-- ==== Sys2Proof/Machine/Codec.lean ====
section
/-! DEFINITION. Machine/Codec.lean: the page codec of R200 to R203 and the two checksums over pages and lists, CRC-32
(R201) and CRC-64 (R338), as functions of bytes. -/
namespace Sys2Proof.Machine

/-- The low `n` bits of a number, lowest first. -/
def bitsOf : Nat → Nat → List Bool
  | 0, _ => []
  | n + 1, x => x.testBit 0 :: bitsOf n (x / 2)

/-- The number that bits spell, lowest first. -/
def ofBits (l : List Bool) : Nat := l.foldr (fun b acc => b2n b + 2 * acc) 0

/-- Bits packed from bit 0 of each byte upward, padded with zero bits to a byte. -/
def packBools (l : List Bool) : List Byte := toBytes (cdiv l.length 8) (ofBits l)

/-- One step of a reflected CRC of polynomial `poly`. -/
def crcBit (poly c : Nat) : Nat := if c.testBit 0 then (c / 2) ^^^ poly else c / 2

/-- A reflected CRC over bytes. -/
def crcBytes (poly : Nat) : List Byte → Nat → Nat
  | [], c => c
  | b :: bs, c => crcBytes poly bs (iter 8 (fun _ c => crcBit poly c) (c ^^^ b.toNat))

/-- CRC-32 of IEEE 802.3. -/
def crc32 (bs : List Byte) : Nat := crcBytes 0xEDB88320 bs 0xFFFFFFFF ^^^ 0xFFFFFFFF

/-- CRC-64 of ECMA-182 in its reflected form, with all-ones start and end (R338). -/
def crc64 (bs : List Byte) : Nat := crcBytes 0xC96C5795D7870F42 bs (2 ^ 64 - 1) ^^^ (2 ^ 64 - 1)

/-- The base of a plane (R202): its most frequent byte value, the lowest of equals. -/
def planeBase (x : List Nat) : Nat :=
  ((List.range 256).foldl (fun (r : Nat × Nat) v => let n := x.count v; if r.2 < n then (v, n) else r) (0, 0)).1

/-- Leading elements equal to b, at most `n`. -/
def runOf (b : Nat) : Nat → List Nat → Nat
  | 0, _ => 0
  | _, [] => 0
  | n + 1, x :: xs => if x = b then 1 + runOf b n xs else 0

/-- The signed distance of a byte from the base, folded to 0 .. 255 (R202). -/
def zigzag (x b : Nat) : Nat :=
  let u := (x + 256 - b) % 256
  if u < 128 then 2 * u else 511 - 2 * u

/-- The byte at a folded distance from the base. -/
def unzigzag (z b : Nat) : Nat := if z % 2 = 0 then (b + z / 2) % 256 else (b + 256 - (z + 1) / 2) % 256

/-- `code_plane` of R202; the first argument bounds the remaining steps. -/
def codePlane (b : Nat) : Nat → List Nat → List Bool
  | 0, _ => []
  | _, [] => []
  | fuel + 1, x :: xs =>
    let z := zigzag x b
    if z = 0 then
      let r := runOf b 32 (x :: xs)
      false :: bitsOf 5 (r - 1) ++ codePlane b fuel ((x :: xs).drop r)
    else if z ≤ 15 then true :: false :: bitsOf 4 z ++ codePlane b fuel xs
    else true :: true :: bitsOf 8 z ++ codePlane b fuel xs

/-- The plane of n bytes that bits code; none where the bits end early. -/
def decodePlane (b : Nat) : Nat → Nat → List Bool → Option (List Nat)
  | _, 0, _ => some []
  | 0, _ + 1, _ => none
  | fuel + 1, n, bits =>
    match bits with
    | false :: t =>
      if t.length < 5 then none
      else
        let r := min n (ofBits (t.take 5) + 1)
        (decodePlane b fuel (n - r) (t.drop 5)).map (List.replicate r b ++ ·)
    | true :: false :: t =>
      if t.length < 4 then none
      else (decodePlane b fuel (n - 1) (t.drop 4)).map (unzigzag (ofBits (t.take 4)) b :: ·)
    | true :: true :: t =>
      if t.length < 8 then none
      else (decodePlane b fuel (n - 1) (t.drop 8)).map (unzigzag (ofBits (t.take 8)) b :: ·)
    | _ => none

/-- The little-endian words of `w` bytes each. -/
def wordsOf (w n : Nat) (bs : List Byte) : List Nat := (List.range n).map (fun i => bytesAt bs (w * i) w)

/-- The coded plane of a transform (R200), for transforms 2 to 5. -/
def planeOf (x : Nat) (bs : List Byte) : List Nat :=
  match x with
  | 2 => (wordsOf 4 1024 bs).map (fun w => fld w 23 8)
  | 3 => (wordsOf 2 2048 bs).map (fun h => fld h 7 8)
  | 4 => (wordsOf 2 2048 bs).map (fun h => fld h 10 5)
  | _ => bs.map (·.toNat)

/-- The raw residual of a transform (R200). -/
def residualOf (x : Nat) (bs : List Byte) : List Byte :=
  match x with
  | 2 => (wordsOf 4 1024 bs).flatMap (fun w => toBytes 3 (fld w 0 23 + 2 ^ 23 * fld w 31 1))
  | 3 => (wordsOf 2 2048 bs).map (fun h => BitVec.ofNat 8 (fld h 0 7 + 128 * fld h 15 1))
  | 4 => packBits 11 ((wordsOf 2 2048 bs).map (fun h => fld h 0 10 + 1024 * fld h 15 1))
  | _ => []

/-- A coded chunk: transform, base and payload. -/
structure Chunk where
  xform : Nat
  base : Nat
  payload : List Byte
  deriving DecidableEq, Repr

/-- One transform of a chunk; none where it does not apply. -/
def tryForm (bs : List Byte) (x : Nat) : Option Chunk :=
  if x = 0 then (if bs.all (· == 0) then some ⟨0, 0, []⟩ else none)
  else if x = 1 then some ⟨1, 0, bs⟩
  else
    let p := planeOf x bs
    let b := planeBase p
    some ⟨x, b, packBools (codePlane b p.length p) ++ residualOf x bs⟩

/-- The coder's choice for a chunk of 4,096 bytes (R200): the smallest payload, ties to the lower value. -/
def codeChunk (bs : List Byte) : Chunk :=
  ((List.range 6).filterMap (tryForm bs)).foldl
    (fun c d => if d.payload.length < c.payload.length then d else c) ⟨1, 0, bs⟩

/-- The coded form of a page (R201). -/
def codePage (bs : List Byte) : List Byte :=
  let cs := (List.range 16).map (fun i => codeChunk ((bs.drop (4096 * i)).take 4096))
  toBytes 8 (cs.foldr (fun c acc => c.xform + 16 * acc) 0) ++ cs.flatMap (fun c => toBytes 2 c.payload.length)
    ++ cs.map (fun c => BitVec.ofNat 8 c.base) ++ toBytes 4 (crc32 bs) ++ toBytes 4 0 ++ cs.flatMap (·.payload)

/-- The sectors that a coded form takes (R201). -/
def codedSectors (coded : List Byte) : Nat := cdiv coded.length 4096

/-- One chunk from its transform, base and payload. -/
def decodeChunk (x b : Nat) (p : List Byte) : Option (List Byte) :=
  let bits := p.flatMap (fun y => bitsOf 8 y.toNat)
  match x with
  | 0 => some (List.replicate 4096 0)
  | 1 => if p.length = 4096 then some p else none
  | 2 =>
    let r := p.drop (p.length - 3072)
    (decodePlane b 1024 1024 bits).map (fun pl => (pl.zip (wordsOf 3 1024 r)).flatMap
      (fun q => toBytes 4 (fld q.2 0 23 + 2 ^ 23 * q.1 + 2 ^ 31 * fld q.2 23 1)))
  | 3 =>
    let r := p.drop (p.length - 2048)
    (decodePlane b 2048 2048 bits).map (fun pl => (pl.zip r).flatMap
      (fun q => toBytes 2 (fld q.2.toNat 0 7 + 128 * q.1 + 2 ^ 15 * fld q.2.toNat 7 1)))
  | 4 =>
    let r := p.drop (p.length - 2816)
    (decodePlane b 2048 2048 bits).map (fun pl => ((pl.zipIdx).flatMap
      (fun q => let h := bitsAt r 11 q.2; toBytes 2 (fld h 0 10 + 1024 * (q.1 % 32) + 2 ^ 15 * fld h 10 1))))
  | 5 => (decodePlane b 4096 4096 bits).map (fun pl => pl.map (BitVec.ofNat 8))
  | _ => none

/-- Start of chunk c's payload in a coded page. -/
def chunkAt (bs : List Byte) (c : Nat) : Nat := 64 + sumOf ((List.range c).map (fun i => bytesAt bs (8 + 2 * i) 2))

/-- The 16 chunks of a coded page; a chunk that cannot be decoded reads as zero. -/
def decodePage (bs : List Byte) : List Byte :=
  (List.range 16).flatMap (fun c =>
    (decodeChunk (fld (bytesAt bs 0 8) (4 * c) 4) (bytesAt bs (40 + c) 1)
      ((bs.drop (chunkAt bs c)).take (bytesAt bs (8 + 2 * c) 2))).getD (List.replicate 4096 0))

/-- Whether the CRC of a coded page agrees with its decoded bytes (R203). -/
def pageCrcOk (coded plain : List Byte) : Bool := bytesAt coded 56 4 == crc32 plain

/-- The chunks of a coded page that a list of bad 8-byte words of its coded form affects: all for a word of the header. -/
def badChunks (bs : List Byte) (bad : List Nat) : List Nat :=
  if bad.any (fun w => decide (w < 8)) then List.range 16
  else (List.range 16).filter (fun c => bad.any (fun w =>
    decide (8 * w < chunkAt bs c + bytesAt bs (8 + 2 * c) 2 ∧ chunkAt bs c < 8 * w + 8)))

end Sys2Proof.Machine
end

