/-- Promotes a tier-2 page to the stack of a die on a demand access of its stream or gather engine (R211). -/
def promote (d k vpn : Nat) (s : State) : State :=
  let e := pteOf s k vpn
  if pgtPromote s k && !pgtStatic s k && pteValid e && pteTier e == 2 && !ptePinned e
      && !(getSlot s k).transit.any (·.vpn == vpn) then
    let q := pageRead s d e
    match placePage q.1 k d e 1 (some d) q.2.1 q.2.2 with
    | (some e', s1) =>
      let s2 := setPte s1 k vpn e'
      if freeSectors (getSlot s2 k) 1 < rd s (homePgt s k) pgt_T1_LOW then s
      else bump s2 (homePgt s k) pgt_PROMOTE_COUNT 1
    | (none, _) => s
  else s

/-- Promotes the pages of a demand access. -/
def promoteRange (s : State) (k d va n : Nat) : State := each (pagesIn va n) (promote d k) s

end Sys2Proof.Machine
end

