-- ==== Sys2Proof/Machine/Mesh.lean ====
section
/-! DEFINITION. Machine/Mesh.lean: the paths that a token takes inside the module (R11, R253, R285 to R297): routers out of
service and their detours, stations, edge rings, saddles and transit lanes, and how far the tokens in flight have come. -/
namespace Sys2Proof.Machine

/-! ## Places

Sides and stations are numbered in the direction of R289: 0 north, 1 east, 2 south, 3 west. Coordinates are those of R12 plus
one, so that the stations lie at x = 0, x = 25, y = 0 and y = 17. -/

/-- One piece of a path, by what sends over it: a unit into its own network port, a site to its neighbour or over its edge link,
a station to a boundary site, a station to the next one on the edge ring, a saddle toward the higher die number or the hub
(`up`) with the slot whose flits it carries, and the transit lane of an edge die. -/
inductive Hop where
  | sender (core die mod : Nat)
  | mesh (die site side : Nat)
  | enter (die site side : Nat)
  | ring (die station : Nat) (clockwise : Bool)
  | saddle (n : Nat) (up : Bool) (slot : Nat)
  | transit (die : Nat) (up : Bool)
  deriving DecidableEq, Repr

/-- A piece of a path, and whether it is travelled in the detour class. -/
abbrev Leg := Hop × Bool

/-- What a side of a die leads to: its stack, nothing, a saddle to another die, or a spoke to the hub. -/
inductive Side where
  | stack (n : Nat)
  | rim
  | saddle (n die : Nat)
  | spoke (n : Nat)
  deriving DecidableEq, Repr

/-- The table of R293. -/
def sideOf (d side : Nat) : Side :=
  if side = 0 then .stack d
  else if d % 2 = 1 then (if side = 1 then .saddle d ((d + 1) % 8) else if side = 2 then .spoke (8 + d / 2) else .saddle (d - 1) (d - 1))
  else if d % 4 = 0 then (if side = 1 then .rim else if side = 2 then .saddle d (d + 1) else .saddle ((d + 7) % 8) ((d + 7) % 8))
  else if side = 1 then .saddle d (d + 1) else if side = 2 then .saddle (d - 1) (d - 1) else .rim

/-- The station of a die that leads to a neighbouring die. -/
def stationTo (d e : Nat) : Nat :=
  ((List.range 4).find? (fun i => match sideOf d i with | .saddle _ f => f == e | _ => false)).getD 0

/-- A place on a die that paths begin or end at: a site by its coordinates, or a station. -/
inductive Spot where
  | site (x y : Nat)
  | station (n : Nat)
  deriving DecidableEq, Repr

def spotOfSite (site : Nat) : Nat × Nat := (site % 24 + 1, site / 24 + 1)
def siteOfSpot (x y : Nat) : Nat := (y - 1) * 24 + (x - 1)

/-- Whether coordinates lie beyond the die's edge. -/
def offDie (x y : Nat) : Bool := x == 0 || y == 0 || decide (24 < x) || decide (16 < y)

/-! ## Routers out of service (R290, R291) -/

/-- A box of sites, by its corners. -/
structure Box where
  x0 : Nat
  y0 : Nat
  x1 : Nat
  y1 : Nat
  deriving DecidableEq, Repr

def Box.has (b : Box) (x y : Nat) : Bool := decide (b.x0 ≤ x ∧ x ≤ b.x1 ∧ b.y0 ≤ y ∧ y ≤ b.y1)

/-- The routers that the factory fuse map or an entry of the field-repair log in effect marks as out of service. -/
def routersOut (s : State) (d : Nat) : List Nat :=
  (s.fuses.routers.filter (fun k => k / 384 == d)).map (· % 384)
    ++ (s.repairs.filter (fun r => r.kind == 4 && r.die == d && !r.pending)).map (·.site)

/-- Whether two sites touch along X or Y. -/
def touching (a b : Nat) : Bool :=
  (a / 24 == b / 24 && (a + 1 == b || b + 1 == a)) || (a % 24 == b % 24 && (a + 24 == b || b + 24 == a))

-*-*-

TO DO: Reproduce, exactly as they stand in the data above, the lines from the one that holds "number, lowest first. -/" to the one that holds "def packBools (l", inclusive.

EXPECTED ANSWER:
/-- The low `n` bits of a number, lowest first. -/
def bitsOf : Nat → Nat → List Bool
  | 0, _ => []
  | n + 1, x => x.testBit 0 :: bitsOf n (x / 2)

/-- The number that bits spell, lowest first. -/
def ofBits (l : List Bool) : Nat := l.foldr (fun b acc => b2n b + 2 * acc) 0

/-- Bits packed from bit 0 of each byte upward, padded with zero bits to a byte. -/
def packBools (l : List Bool) : List Byte := toBytes (cdiv l.length 8) (ofBits l)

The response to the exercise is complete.